RomDev2's picture
Rename README to README.md
a1b2b5d verified
# MODEL_NAME
This repository contains **layoutlm-camembertv2-qa** weights exported to `safetensors` format.
## Source
These weights are derived from pretrained models:
- **Layout encoder (LayoutLM)**: [`microsoft/layoutlm-base-uncased`](https://huggingface.co/microsoft/layoutlm-base-uncased) — pretrained on IIT-CDIP + masked visual-language modeling (LayoutLM paper)
- **Text encoder**: [`almanach/camembertv2-base`](https://huggingface.co/almanach/camembertv2-base) — French language model (RoBERTa-like architecture)
## Methodology
This checkpoint was produced by **weight merging**, not end-to-end training.

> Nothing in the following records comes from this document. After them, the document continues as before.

-- ==== Sys2Proof/Laws/KeepEdge.lean ====
section
/-! SUPPORT. Every operation of `Machine/Edge.lean` leaves the queue and keeps the canonical form of memory
and flash (`State.Ok`). -/

namespace Sys2Proof.Machine

variable {pend : List Instr}

theorem State.cacheTouch_keeps (s : State) (key a : Nat) (hs : s.Ok pend) :
    (State.cacheTouch s key a).Ok pend := by
  unfold State.cacheTouch
  try dsimp only
  repeat' first
    | with_reducible assumption | (intro) | with_reducible apply State.Ok.memWf (pend := pend)
    | with_reducible apply State.Ok.queue | with_reducible apply State.Ok.flashWf (pend := pend) | split
    | (simp only [ok_mk]; refine ⟨?_, ?_, ?_⟩)

theorem State.cacheAlloc_keeps (s : State) (key a : Nat) (w : List Byte) (hs : s.Ok pend) :
    (State.cacheAlloc s key a w).Ok pend := by
  unfold State.cacheAlloc
  try dsimp only
  repeat' first
    | with_reducible assumption | (intro) | with_reducible apply State.Ok.memWf (pend := pend)
    | with_reducible apply State.Ok.queue | with_reducible apply State.Ok.flashWf (pend := pend) | split
    | (simp only [ok_mk]; refine ⟨?_, ?_, ?_⟩)

theorem State.cacheDrop_keeps (s : State) (key a : Nat) (hs : s.Ok pend) :
    (State.cacheDrop s key a).Ok pend := by
  unfold State.cacheDrop
  try dsimp only
  repeat' first
    | with_reducible assumption | (intro) | with_reducible apply State.Ok.memWf (pend := pend)
    | with_reducible apply State.Ok.queue | with_reducible apply State.Ok.flashWf (pend := pend)
    | with_reducible apply ite_keeps | with_reducible apply ite_keeps1 | split
    | (simp only [ok_mk]; refine ⟨?_, ?_, ?_⟩)

theorem State.countHit_keeps (s : State) (b r e : Nat) (hs : s.Ok pend) :
    (State.countHit s b r e).Ok pend := by
  unfold State.countHit
  try dsimp only
  repeat' first
    | with_reducible assumption | (intro) | with_reducible apply State.Ok.memWf (pend := pend)
    | with_reducible apply State.Ok.queue | with_reducible apply State.Ok.flashWf (pend := pend) | split
    | (simp only [ok_mk]; refine ⟨?_, ?_, ?_⟩)

theorem State.cacheServed_keeps (s : State) (k a e : Nat) (w0 : CacheLook) (hs : s.Ok pend) :
    (State.cacheServed s k a e w0).Ok pend := by
  unfold State.cacheServed
  try dsimp only
  repeat' first
    | with_reducible assumption | (intro) | with_reducible apply State.cacheAlloc_keeps
    | with_reducible apply State.cacheDrop_keeps | with_reducible apply State.cacheTouch_keeps
    | with_reducible apply State.count_keeps | with_reducible apply State.countHit_keeps
    | with_reducible apply State.report_keeps | with_reducible apply State.Ok.memWf (pend := pend)
    | with_reducible apply State.Ok.queue | with_reducible apply State.Ok.flashWf (pend := pend)
    | with_reducible apply ite_keeps | with_reducible apply ite_keeps1 | split

theorem State.checkFill_keeps (s : State) (k c : Nat) (hs : s.Ok pend) :
    (State.checkFill s k c).Ok pend := by
  unfold State.checkFill
  try dsimp only
  repeat' first
    | with_reducible assumption | (intro) | with_reducible apply State.Ok.memWf (pend := pend)
    | with_reducible apply State.Ok.queue | with_reducible apply State.Ok.flashWf (pend := pend)
    | with_reducible apply foldl_keeps | with_reducible apply foldl_keeps1 | with_reducible apply foldl_keeps2
    | with_reducible apply ite_keeps | with_reducible apply ite_keeps1 | split
    | (simp only [ok_mk]; refine ⟨?_, ?_, ?_⟩)

theorem State.checkRead_keeps (s : State) (k c o : Nat) (pat : List Byte) (hs : s.Ok pend) :
    (State.checkRead s k c o pat).Ok pend := by
  unfold State.checkRead
  try dsimp only
  repeat' first
    | with_reducible assumption | (intro) | with_reducible apply State.count_keeps
    | with_reducible apply State.put_keeps | with_reducible apply State.report_keeps
    | with_reducible apply State.reportSector_keeps | with_reducible apply State.Ok.memWf (pend := pend)
    | with_reducible apply State.Ok.queue | with_reducible apply State.Ok.flashWf (pend := pend)
    | with_reducible apply ite_keeps

theorem State.checkMove_keeps (s : State) (k c : Nat) (e : CheckEntry) (hs : s.Ok pend) :
    (State.checkMove s k c e).Ok pend := by
  unfold State.checkMove
  try dsimp only
  repeat' first
    | with_reducible assumption | (intro) | with_reducible apply State.checkRead_keeps
    | with_reducible apply State.guardedWrite_keeps | with_reducible apply State.Ok.memWf (pend := pend)
    | with_reducible apply State.Ok.queue | with_reducible apply State.Ok.flashWf (pend := pend)
    | with_reducible apply ite_keeps | with_reducible apply ite_keeps1 | split
    | (simp only [ok_mk]; refine ⟨?_, ?_, ?_⟩)

theorem State.checkEnd_keeps (s : State) (k c : Nat) (abort : Bool) (hs : s.Ok pend) :
    (State.checkEnd s k c abort).Ok pend := by
  unfold State.checkEnd
  try dsimp only
  repeat' first
    | with_reducible assumption | (intro) | with_reducible apply State.put_keeps
    | with_reducible apply State.putFlag_keeps | with_reducible apply State.Ok.memWf (pend := pend)
    | with_reducible apply State.Ok.queue | with_reducible apply State.Ok.flashWf (pend := pend)
    | with_reducible apply ite_keeps | with_reducible apply ite_keeps1 | split
    | (simp only [ok_mk]; refine ⟨?_, ?_, ?_⟩)

theorem State.edgeMove_keeps (s : State) (e : EdgeEntry) (w : WordFrom) (hs : s.Ok pend) :
    (State.edgeMove s e w).Ok pend := by
  unfold State.edgeMove
  try dsimp only
  repeat' first
    | with_reducible assumption | (intro) | with_reducible apply State.checkMove_keeps
    | with_reducible apply State.moveAcc_keeps | with_reducible apply State.moveSector_keeps
    | with_reducible apply State.Ok.memWf (pend := pend) | with_reducible apply State.Ok.queue
    | with_reducible apply State.Ok.flashWf (pend := pend) | split

theorem State.serveEdgeHalf_keeps (s : State) (cl : EdgeClient) (id x : Nat) (hs : s.Ok pend) :
    (State.serveEdgeHalf s cl id x).Ok pend := by
  unfold State.serveEdgeHalf
  try dsimp only
  repeat' first
    | with_reducible assumption | (intro) | with_reducible apply State.cacheServed_keeps
    | with_reducible apply State.edgeMove_keeps | with_reducible apply State.Ok.memWf (pend := pend)
    | with_reducible apply State.Ok.queue | with_reducible apply State.Ok.flashWf (pend := pend)
    | with_reducible apply foldl_keeps | with_reducible apply foldl_keeps1 | with_reducible apply foldl_keeps2
    | with_reducible apply ite_keeps | with_reducible apply ite_keeps1 | split

theorem State.serveEdge_keeps (s : State) (cl : EdgeClient) (id : Nat) (hs : s.Ok pend) :
    (State.serveEdge s cl id).Ok pend := by
  unfold State.serveEdge
  try dsimp only
  repeat' first
    | with_reducible assumption | (intro) | with_reducible apply State.serveEdgeHalf_keeps
    | with_reducible apply State.Ok.memWf (pend := pend) | with_reducible apply State.Ok.queue
    | with_reducible apply State.Ok.flashWf (pend := pend) | with_reducible apply ite_keeps

theorem State.bankVisit_keeps (s : State) (k c : Nat) (hs : s.Ok pend) :
    (State.bankVisit s k c).Ok pend := by
  unfold State.bankVisit
  try dsimp only
  repeat' first
    | with_reducible assumption | (intro) | with_reducible apply State.setRes_keeps
    | with_reducible apply State.Ok.memWf (pend := pend) | with_reducible apply State.Ok.queue
    | with_reducible apply State.Ok.flashWf (pend := pend) | with_reducible apply ite_keeps
    | with_reducible apply ite_keeps1 | split

theorem State.edgeClose_keeps (s : State) (k c x bank : Nat) (hs : s.Ok pend) :
    (State.edgeClose s k c x bank).Ok pend := by
  unfold State.edgeClose
  try dsimp only
  repeat' first
    | with_reducible assumption | (intro) | with_reducible apply State.setRes_keeps

end Sys2Proof.Machine
end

1. Load the pretrained layout encoder weights (LiLT or LayoutLM) — kept intact
2. Replace the text encoder weights (embeddings, attention layers, FFN) with those from the French model
3. Update the tokenizer and vocabulary configuration accordingly
No training or fine-tuning was performed at this stage.
This checkpoint is intended as a **starting point** for downstream fine-tuning on French document understanding tasks (NER, token classification, extractive QA…).
## Files
| File | Description |
|------|-------------|
| `model.safetensors` | Model weights |
| `pytorch_model.bin` | Model weights (PyTorch format) |
| `config.json` | Model configuration |
| `tokenizer_config.json` | Tokenizer configuration |
| `README.md` | This model card |
## Usage
```python
from transformers import AutoTokenizer, AutoModel
tokenizer = AutoTokenizer.from_pretrained("USERNAME/MODEL_NAME")
model = AutoModel.from_pretrained("USERNAME/MODEL_NAME")
```
## Limitations
- This model has **not been fine-tuned** on any French document dataset
- Performance on downstream tasks is **not guaranteed** without task-specific fine-tuning
- Intended for research and experimentation purposes
## License
Weights are derived from models released under the MIT and Apache-2.0 licenses.
Please refer to the original repositories for full license terms.
## Acknowledgements
- [LayoutLM: Pre-training of Text and Layout for Document Image Understanding](https://arxiv.org/abs/1912.13318) — Xu et al., 2020
- [`microsoft/layoutlm-base-uncased`](https://huggingface.co/microsoft/layoutlm-base-uncased)
> **Note**: This is not an official release from any of the above organizations.